Stored data entries:
+++
-- ==== Sys2Proof/Laws/Draw.lean ====
section
/-! SUPPORT. The Draw Engine, pixel by pixel (spec/43_display.md R192 to R196): each operation toggles the pixels under its
1 bits, and records a collision when one of them was set. -/

namespace Sys2Proof.Laws

open Sys2Proof.Machine

/-- Toggling one pixel of the grid changes that pixel only. -/
theorem pixel_toggle (fb : FrameBuffer) {x y : Nat} (hx : x < 64) (hy : y < 32) (a b : Nat) :
    (FrameBuffer.toggle fb x y).pixel a b = (FrameBuffer.pixel fb a b ^^ decide (a = x ∧ b = y)) := by
  unfold FrameBuffer.toggle FrameBuffer.pixel
  rw [dif_pos hy]
  by_cases hb : b < 32
  · simp only [hb, dif_pos, Vector.getElem_set]
    by_cases hyb : y = b
    · subst hyb
      by_cases ha : a < 64
      · simp only [if_true, BitVec.getLsbD_xor, BitVec.getLsbD_shiftLeft, BitVec.getLsbD_one, ha, and_true]
        congr 1
        by_cases hax : a = x
        · simp [hax]
        · by_cases hlt : a < x
          · simp [hlt, hax]
          · have : ¬ a - x = 0 := by omega
            simp [hlt, hax, this]
      · have : ¬ a = x := by omega
        simp [this, BitVec.getLsbD_of_ge _ _ (Nat.le_of_not_lt ha)]
    · have : ¬ b = y := fun h => hyb h.symm
      simp [hyb, this]
  · have : ¬ b = y := by omega
    simp [hb, this]

/-- A clear screen has no pixel set. -/
@[simp] theorem pixel_clear (x y : Nat) : FrameBuffer.pixel (Vector.replicate 32 0#64) x y = false := by
  simp [FrameBuffer.pixel]

/-- No pixel lies outside the grid. -/
theorem pixel_outside (fb : FrameBuffer) {x y : Nat} (h : 64 ≤ x ∨ 32 ≤ y) : FrameBuffer.pixel fb x y = false := by
  unfold FrameBuffer.pixel
  split
  · next hy => exact BitVec.getLsbD_of_ge _ _ (by omega)
  · rfl

/-- The bit a sprite row drawn at column `x0` puts on column `a`. -/
def rowBit (row : Byte) (x0 a : Nat) : Bool := decide (x0 ≤ a ∧ a < x0 + 8) && row.getLsbD (7 - (a - x0))

/-- The bit that sprite rows drawn at `(x0, y)` put on `(a, b)`. -/
def rowsBit (rows : List Byte) (x0 y a b : Nat) : Bool :=
  decide (y ≤ b ∧ b < y + rows.length) && rowBit (rows.getD (b - y) 0) x0 a

/-- Plotting one bit: the pixels. -/
theorem pixel_plot (c : Canvas) {x y : Nat} (hy : y < 32) (bit : Bool) {a : Nat} (ha : a < 64) (b : Nat) :
    FrameBuffer.pixel (c.plot x y bit).fb a b = (FrameBuffer.pixel c.fb a b ^^ (bit && decide (a = x ∧ b = y))) := by
  unfold Canvas.plot
  split
  · next h =>
    simp only [Config.displayW] at h
    have : ¬ a = x := by omega
    simp [this]
  · next h =>
    simp only [Config.displayW, Nat.not_le] at h
    cases bit
    · simp
    · simp [pixel_toggle c.fb h hy]

/-- Plotting one bit: the collision. -/
theorem hit_plot (c : Canvas) (x y : Nat) (bit : Bool) :
    (c.plot x y bit).hit = (c.hit || (bit && decide (x < 64) && FrameBuffer.pixel c.fb x y)) := by
  unfold Canvas.plot
  split
  · next h =>
    have : ¬ x < 64 := Nat.not_lt.2 h
    simp [this]
  · next h => simp only [Config.displayW, Nat.not_le] at h; cases bit <;> simp [h]

/-- The first `k` bits of a row: the pixels and the collision. -/
theorem plots_spec (c : Canvas) (row : Byte) (x0 : Nat) {y : Nat} (hy : y < 32) : ∀ k, k ≤ 8 →
    let d := (List.range k).foldl (fun c j => c.plot (x0 + j) y (row.getLsbD (7 - j))) c
    (∀ a b, a < 64 → FrameBuffer.pixel d.fb a b =
      (FrameBuffer.pixel c.fb a b ^^ (decide (b = y ∧ x0 ≤ a ∧ a < x0 + k) && row.getLsbD (7 - (a - x0))))) ∧
    (d.hit = true ↔ c.hit = true ∨
      ∃ a, a < 64 ∧ x0 ≤ a ∧ a < x0 + k ∧ FrameBuffer.pixel c.fb a y = true ∧ row.getLsbD (7 - (a - x0)) = true) := by
  intro k
  induction k with
  | zero =>
    intro _
    have hz : ∀ a, ¬ (x0 ≤ a ∧ a < x0 + 0) := by omega
    simp only [List.range_zero, List.foldl_nil, hz, and_false, decide_false, Bool.false_and, Bool.xor_false, implies_true,
      true_and]
    refine ⟨.inl, ?_⟩
    rintro (h | ⟨a, _, h1, h2, _⟩)
    · exact h
    · omega
  | succ k ih =>
    intro hk
    obtain ⟨hpix, hhit⟩ := ih (by omega)
    simp only [List.range_succ, List.foldl_append, List.foldl_cons, List.foldl_nil]
    refine ⟨fun a b ha => ?_, ?_⟩
    · rw [pixel_plot _ hy _ ha, hpix a b ha, Bool.xor_assoc]
      congr 1
      by_cases hax : a = x0 + k
      · subst hax
        simp [Bool.and_comm]
      · have : (b = y ∧ x0 ≤ a ∧ a < x0 + (k + 1)) ↔ (b = y ∧ x0 ≤ a ∧ a < x0 + k) := by omega
        simp [hax, this]
    · rw [hit_plot, Bool.or_eq_true, hhit]
      constructor
      · rintro ((h | ⟨a, h1, h2, h3, h4⟩) | h)
        · exact .inl h
        · exact .inr ⟨a, h1, h2, by omega, h4⟩
        · simp only [Bool.and_eq_true, decide_eq_true_eq] at h
          obtain ⟨⟨hb, hlt⟩, hp⟩ := h
          rw [hpix _ _ hlt] at hp
          refine .inr ⟨x0 + k, hlt, by omega, by omega, ?_, by simpa using hb⟩
          simpa using hp
      · rintro (h | ⟨a, h1, h2, h3, h4, h5⟩)
        · exact .inl (.inl h)
        · by_cases hak : a < x0 + k
          · exact .inl (.inr ⟨a, h1, h2, hak, h4, h5⟩)
          · have : a = x0 + k := by omega
            subst this
            right
            simp only [Bool.and_eq_true, decide_eq_true_eq]
            refine ⟨⟨by simpa using h5, h1⟩, ?_⟩
            rw [hpix _ _ h1]
            simpa using h4

/-- One sprite row: the pixels and the collision; a row outside the grid does nothing. -/
theorem drawRow_spec (c : Canvas) (row : Byte) (x0 y : Nat) :
    (∀ a b, a < 64 → FrameBuffer.pixel (c.drawRow row x0 y).fb a b =
      (FrameBuffer.pixel c.fb a b ^^ (decide (b = y ∧ y < 32) && rowBit row x0 a))) ∧
    ((c.drawRow row x0 y).hit = true ↔ c.hit = true ∨
      ∃ a, a < 64 ∧ y < 32 ∧ FrameBuffer.pixel c.fb a y = true ∧ rowBit row x0 a = true) := by
  unfold Canvas.drawRow
  split
  · next h =>
    simp only [Config.displayH] at h
    have : ¬ y < 32 := by omega
    simp [this]
  · next h =>
    simp only [Config.displayH, Nat.not_le] at h
    obtain ⟨hpix, hhit⟩ := plots_spec c row x0 h 8 (Nat.le_refl 8)
    refine ⟨fun a b ha => ?_, ?_⟩
    · rw [hpix a b ha]
      simp [rowBit, h, Bool.and_assoc]
    · rw [hhit]
      simp [rowBit, h, and_assoc, and_left_comm]

/-- Sprite rows: the pixels and the collision. -/
theorem drawRows_spec : ∀ (rows : List Byte) (c : Canvas) (x0 y : Nat),
    (∀ a b, a < 64 → b < 32 → FrameBuffer.pixel (c.drawRows rows x0 y).fb a b =
      (FrameBuffer.pixel c.fb a b ^^ rowsBit rows x0 y a b)) ∧
    ((c.drawRows rows x0 y).hit = true ↔ c.hit = true ∨
      ∃ a b, a < 64 ∧ b < 32 ∧ FrameBuffer.pixel c.fb a b = true ∧ rowsBit rows x0 y a b = true) := by
  intro rows
  induction rows with
  | nil =>
    intro c x0 y
    have hb : ∀ a b, rowsBit [] x0 y a b = false := by
      intro a b
      have : ¬ (y ≤ b ∧ b < y + ([] : List Byte).length) := by simp
      unfold rowsBit
      rw [decide_eq_false this, Bool.false_and]
    simp [Canvas.drawRows, hb]
  | cons row rows ih =>
    intro c x0 y
    obtain ⟨hpix, hhit⟩ := ih (c.drawRow row x0 y) x0 (y + 1)
    obtain ⟨rpix, rhit⟩ := drawRow_spec c row x0 y
    have hbit : ∀ a b, b < 32 → rowsBit (row :: rows) x0 y a b =
        ((decide (b = y ∧ y < 32) && rowBit row x0 a) ^^ rowsBit rows x0 (y + 1) a b) := by
      intro a b hb
      unfold rowsBit
      by_cases hby : b = y
      · subst hby; simp [hb]
      · by_cases hlt : y + 1 ≤ b
        · obtain ⟨k, rfl⟩ : ∃ k, b = y + 1 + k := ⟨b - (y + 1), by omega⟩
          have e1 : y + 1 + k - y = k + 1 := by omega
          have e2 : y + 1 + k - (y + 1) = k := by omega
          have e3 : (y ≤ y + 1 + k ∧ y + 1 + k < y + (rows.length + 1)) ↔
              (y + 1 ≤ y + 1 + k ∧ y + 1 + k < y + 1 + rows.length) := by omega
          simp [hby, e1, e2, e3]
        · have n1 : ¬ y ≤ b := by omega
          simp [hby, n1, hlt]
    rw [Canvas.drawRows]
    refine ⟨fun a b ha hb => ?_, ?_⟩
    · rw [hpix a b ha hb, rpix a b ha, hbit a b hb, Bool.xor_assoc]
    · rw [hhit, rhit]
      constructor
      · rintro ((h | ⟨a, ha, hy, hp, hr⟩) | ⟨a, b, ha, hb, hp, hr⟩)
        · exact .inl h
        · refine .inr ⟨a, y, ha, hy, hp, ?_⟩
          rw [hbit a y hy]
          have : rowsBit rows x0 (y + 1) a y = false := by simp [rowsBit]
          simp [hr, this, hy]
        · have hne : ¬ b = y := by
            intro h
            subst h
            simp [rowsBit] at hr
          rw [rpix a b ha] at hp
          refine .inr ⟨a, b, ha, hb, by simpa [hne] using hp, ?_⟩
          rw [hbit a b hb]
          simp [hne, hr]
      · rintro (h | ⟨a, b, ha, hb, hp, hr⟩)
        · exact .inl (.inl h)
        · rw [hbit a b hb] at hr
          by_cases hby : b = y
          · subst hby
            have h0 : rowsBit rows x0 (b + 1) a b = false := by simp [rowsBit]
            exact .inl (.inr ⟨a, ha, hb, hp, by simpa [h0, hb] using hr⟩)
          · refine .inr ⟨a, b, ha, hb, ?_, by simpa [hby] using hr⟩
            rw [rpix a b ha]
            simpa [hby] using hp

end Sys2Proof.Laws
end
+++
### WHAT THIS TASK INVOLVES
Every line that contains the string "drawn" should be copied from the records.

### TASK RESPONSE
/-- The bit a sprite row drawn at column `x0` puts on column `a`. -/
/-- The bit that sprite rows drawn at `(x0, y)` put on `(a, b)`. -/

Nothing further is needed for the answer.